§ **Activity**:
Restate verbatim the span of lines below between the line with "-- ==== Sys2Proof/Laws/State.lean" and the line with "theorem nget_map_range' (e", including those two lines, and only that span.

§ **Source data**:
+---+
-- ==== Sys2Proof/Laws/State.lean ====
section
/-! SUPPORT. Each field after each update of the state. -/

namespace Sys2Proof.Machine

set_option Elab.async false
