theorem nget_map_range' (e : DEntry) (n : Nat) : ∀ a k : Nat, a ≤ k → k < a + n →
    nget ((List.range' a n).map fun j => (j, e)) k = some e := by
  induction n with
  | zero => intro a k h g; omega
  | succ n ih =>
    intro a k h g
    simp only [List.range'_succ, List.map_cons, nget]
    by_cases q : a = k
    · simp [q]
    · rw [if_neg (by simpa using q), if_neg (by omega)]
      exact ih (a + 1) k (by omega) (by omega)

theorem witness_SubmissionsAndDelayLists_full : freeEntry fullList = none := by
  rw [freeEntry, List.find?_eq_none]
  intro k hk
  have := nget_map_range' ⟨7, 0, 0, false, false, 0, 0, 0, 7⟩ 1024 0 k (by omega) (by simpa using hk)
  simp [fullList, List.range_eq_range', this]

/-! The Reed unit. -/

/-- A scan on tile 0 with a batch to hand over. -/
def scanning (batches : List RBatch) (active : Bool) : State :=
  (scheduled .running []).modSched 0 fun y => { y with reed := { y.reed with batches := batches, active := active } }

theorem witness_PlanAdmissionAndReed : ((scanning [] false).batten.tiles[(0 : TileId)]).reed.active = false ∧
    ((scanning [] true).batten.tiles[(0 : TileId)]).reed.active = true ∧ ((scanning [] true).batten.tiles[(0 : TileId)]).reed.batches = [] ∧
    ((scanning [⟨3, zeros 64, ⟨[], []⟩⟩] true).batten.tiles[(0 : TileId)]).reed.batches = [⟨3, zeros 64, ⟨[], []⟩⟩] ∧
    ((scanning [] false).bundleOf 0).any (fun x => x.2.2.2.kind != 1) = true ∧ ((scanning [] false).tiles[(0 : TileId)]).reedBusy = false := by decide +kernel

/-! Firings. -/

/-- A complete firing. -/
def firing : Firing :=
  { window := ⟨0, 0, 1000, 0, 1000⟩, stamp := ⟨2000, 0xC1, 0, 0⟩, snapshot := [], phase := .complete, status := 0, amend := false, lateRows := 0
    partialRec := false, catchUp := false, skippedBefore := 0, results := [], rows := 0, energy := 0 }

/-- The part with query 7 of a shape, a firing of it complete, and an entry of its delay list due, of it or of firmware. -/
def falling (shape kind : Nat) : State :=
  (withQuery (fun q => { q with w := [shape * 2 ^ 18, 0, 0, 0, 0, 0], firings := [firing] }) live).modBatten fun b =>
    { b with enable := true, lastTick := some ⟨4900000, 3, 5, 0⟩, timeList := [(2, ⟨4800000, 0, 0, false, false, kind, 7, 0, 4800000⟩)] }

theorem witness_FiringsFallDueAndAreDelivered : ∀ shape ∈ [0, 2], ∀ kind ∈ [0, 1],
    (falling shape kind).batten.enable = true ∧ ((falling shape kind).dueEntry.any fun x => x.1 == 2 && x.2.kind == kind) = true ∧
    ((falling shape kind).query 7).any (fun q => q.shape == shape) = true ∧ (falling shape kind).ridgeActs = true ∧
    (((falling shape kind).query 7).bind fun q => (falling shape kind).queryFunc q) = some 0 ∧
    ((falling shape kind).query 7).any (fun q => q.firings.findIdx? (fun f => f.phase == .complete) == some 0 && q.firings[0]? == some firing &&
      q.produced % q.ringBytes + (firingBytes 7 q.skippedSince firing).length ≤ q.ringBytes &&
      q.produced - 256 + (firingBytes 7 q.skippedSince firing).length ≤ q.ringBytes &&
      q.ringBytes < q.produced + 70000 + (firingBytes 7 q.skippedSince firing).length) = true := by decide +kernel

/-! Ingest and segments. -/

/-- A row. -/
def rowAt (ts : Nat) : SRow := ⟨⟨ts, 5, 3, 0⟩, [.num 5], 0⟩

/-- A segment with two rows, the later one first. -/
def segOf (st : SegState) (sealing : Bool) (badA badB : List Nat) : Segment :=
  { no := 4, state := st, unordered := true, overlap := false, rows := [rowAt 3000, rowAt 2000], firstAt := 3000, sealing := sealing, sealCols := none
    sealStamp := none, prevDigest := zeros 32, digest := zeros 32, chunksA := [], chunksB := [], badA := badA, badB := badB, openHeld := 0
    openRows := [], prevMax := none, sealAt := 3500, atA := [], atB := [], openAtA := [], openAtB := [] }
+---+
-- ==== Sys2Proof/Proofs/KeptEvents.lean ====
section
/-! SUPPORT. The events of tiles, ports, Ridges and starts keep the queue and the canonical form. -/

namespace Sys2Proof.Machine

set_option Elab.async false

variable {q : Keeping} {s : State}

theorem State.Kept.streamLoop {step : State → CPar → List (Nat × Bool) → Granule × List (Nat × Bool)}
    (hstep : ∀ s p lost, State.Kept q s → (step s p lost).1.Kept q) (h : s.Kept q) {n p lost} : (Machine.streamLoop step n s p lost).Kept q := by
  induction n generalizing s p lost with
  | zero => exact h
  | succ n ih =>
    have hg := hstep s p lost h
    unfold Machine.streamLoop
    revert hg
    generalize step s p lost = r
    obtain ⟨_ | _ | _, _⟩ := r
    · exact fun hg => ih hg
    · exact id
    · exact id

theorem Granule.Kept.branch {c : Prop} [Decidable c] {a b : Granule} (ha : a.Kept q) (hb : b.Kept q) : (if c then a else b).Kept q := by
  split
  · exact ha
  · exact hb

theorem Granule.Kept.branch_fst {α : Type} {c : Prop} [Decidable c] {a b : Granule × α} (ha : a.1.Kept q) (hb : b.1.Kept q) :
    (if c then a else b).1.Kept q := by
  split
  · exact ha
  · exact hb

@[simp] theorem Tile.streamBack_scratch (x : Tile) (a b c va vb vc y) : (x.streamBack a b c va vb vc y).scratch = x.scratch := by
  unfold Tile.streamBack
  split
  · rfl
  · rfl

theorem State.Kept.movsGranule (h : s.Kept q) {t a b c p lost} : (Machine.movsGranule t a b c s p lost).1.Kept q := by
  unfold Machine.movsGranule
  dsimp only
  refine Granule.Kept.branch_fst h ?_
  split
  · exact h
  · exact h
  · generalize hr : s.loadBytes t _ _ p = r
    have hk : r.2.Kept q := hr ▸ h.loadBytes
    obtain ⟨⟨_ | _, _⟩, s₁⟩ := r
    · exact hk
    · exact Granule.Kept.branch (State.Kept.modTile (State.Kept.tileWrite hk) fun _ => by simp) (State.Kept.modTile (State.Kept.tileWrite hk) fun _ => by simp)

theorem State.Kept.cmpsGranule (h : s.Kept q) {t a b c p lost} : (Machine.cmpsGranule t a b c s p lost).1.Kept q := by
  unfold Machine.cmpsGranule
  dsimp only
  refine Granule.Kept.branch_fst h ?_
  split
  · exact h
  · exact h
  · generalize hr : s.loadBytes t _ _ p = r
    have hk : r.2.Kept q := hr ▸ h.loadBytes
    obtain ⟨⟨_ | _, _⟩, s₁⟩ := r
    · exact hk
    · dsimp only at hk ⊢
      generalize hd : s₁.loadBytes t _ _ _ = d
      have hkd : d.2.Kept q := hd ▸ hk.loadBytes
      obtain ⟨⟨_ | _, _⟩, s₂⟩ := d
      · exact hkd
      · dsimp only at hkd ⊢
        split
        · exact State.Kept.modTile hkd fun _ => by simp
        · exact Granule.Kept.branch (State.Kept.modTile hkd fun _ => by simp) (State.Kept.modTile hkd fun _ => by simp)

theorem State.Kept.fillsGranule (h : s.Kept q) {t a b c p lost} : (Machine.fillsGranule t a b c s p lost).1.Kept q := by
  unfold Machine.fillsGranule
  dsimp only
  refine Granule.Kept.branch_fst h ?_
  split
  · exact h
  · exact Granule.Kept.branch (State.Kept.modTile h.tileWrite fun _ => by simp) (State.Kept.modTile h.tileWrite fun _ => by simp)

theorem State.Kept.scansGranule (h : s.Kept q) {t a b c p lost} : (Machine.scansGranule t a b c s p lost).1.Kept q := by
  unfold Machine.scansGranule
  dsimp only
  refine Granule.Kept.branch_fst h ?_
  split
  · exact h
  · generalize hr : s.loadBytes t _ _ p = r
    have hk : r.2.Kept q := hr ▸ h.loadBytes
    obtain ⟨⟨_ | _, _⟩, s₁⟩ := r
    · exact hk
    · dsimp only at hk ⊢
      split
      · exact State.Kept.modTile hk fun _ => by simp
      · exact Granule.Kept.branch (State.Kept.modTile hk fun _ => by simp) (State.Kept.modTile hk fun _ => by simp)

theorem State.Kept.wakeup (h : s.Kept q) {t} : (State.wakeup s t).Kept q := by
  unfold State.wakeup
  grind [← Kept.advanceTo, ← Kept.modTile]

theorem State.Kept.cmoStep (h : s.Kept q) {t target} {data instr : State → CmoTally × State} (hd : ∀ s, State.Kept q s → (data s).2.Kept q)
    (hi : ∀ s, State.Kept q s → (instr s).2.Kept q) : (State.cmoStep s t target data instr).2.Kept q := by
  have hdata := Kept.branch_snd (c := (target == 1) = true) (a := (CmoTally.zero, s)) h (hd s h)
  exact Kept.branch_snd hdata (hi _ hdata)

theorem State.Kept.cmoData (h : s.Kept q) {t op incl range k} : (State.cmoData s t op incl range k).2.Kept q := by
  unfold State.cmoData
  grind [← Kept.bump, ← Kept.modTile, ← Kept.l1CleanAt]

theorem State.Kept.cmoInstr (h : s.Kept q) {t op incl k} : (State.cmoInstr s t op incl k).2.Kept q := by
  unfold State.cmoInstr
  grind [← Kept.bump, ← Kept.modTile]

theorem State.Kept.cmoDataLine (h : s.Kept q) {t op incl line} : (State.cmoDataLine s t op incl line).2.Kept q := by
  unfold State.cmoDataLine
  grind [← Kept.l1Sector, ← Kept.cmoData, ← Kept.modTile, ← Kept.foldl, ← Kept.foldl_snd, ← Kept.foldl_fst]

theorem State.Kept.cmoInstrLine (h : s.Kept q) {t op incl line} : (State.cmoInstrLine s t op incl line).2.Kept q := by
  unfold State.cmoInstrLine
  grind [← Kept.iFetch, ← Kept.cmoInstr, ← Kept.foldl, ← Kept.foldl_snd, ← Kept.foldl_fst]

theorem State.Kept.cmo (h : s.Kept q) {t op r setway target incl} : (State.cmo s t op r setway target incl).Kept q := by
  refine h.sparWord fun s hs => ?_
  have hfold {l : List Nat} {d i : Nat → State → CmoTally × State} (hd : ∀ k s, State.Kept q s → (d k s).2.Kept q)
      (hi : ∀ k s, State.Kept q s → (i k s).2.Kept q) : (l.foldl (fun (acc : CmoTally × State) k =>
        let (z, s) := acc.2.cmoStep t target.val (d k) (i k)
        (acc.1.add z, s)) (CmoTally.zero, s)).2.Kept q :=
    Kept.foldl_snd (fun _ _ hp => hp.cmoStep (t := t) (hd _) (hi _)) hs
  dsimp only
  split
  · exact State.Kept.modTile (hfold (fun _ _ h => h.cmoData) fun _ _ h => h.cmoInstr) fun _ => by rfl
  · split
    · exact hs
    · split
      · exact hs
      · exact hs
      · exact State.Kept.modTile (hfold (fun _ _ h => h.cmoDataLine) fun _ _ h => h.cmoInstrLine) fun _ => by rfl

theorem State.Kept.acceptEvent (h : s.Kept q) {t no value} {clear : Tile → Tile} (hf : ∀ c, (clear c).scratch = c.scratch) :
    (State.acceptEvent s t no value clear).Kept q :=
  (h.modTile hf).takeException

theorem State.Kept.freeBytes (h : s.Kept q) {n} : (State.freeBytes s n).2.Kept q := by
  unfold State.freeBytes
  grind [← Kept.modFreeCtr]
+---+
§ **Response to this exercise**:
-- ==== Sys2Proof/Laws/State.lean ====
section
/-! SUPPORT. Each field after each update of the state. -/

namespace Sys2Proof.Machine

set_option Elab.async false
theorem nget_map_range' (e : DEntry) (n : Nat) : ∀ a k : Nat, a ≤ k → k < a + n →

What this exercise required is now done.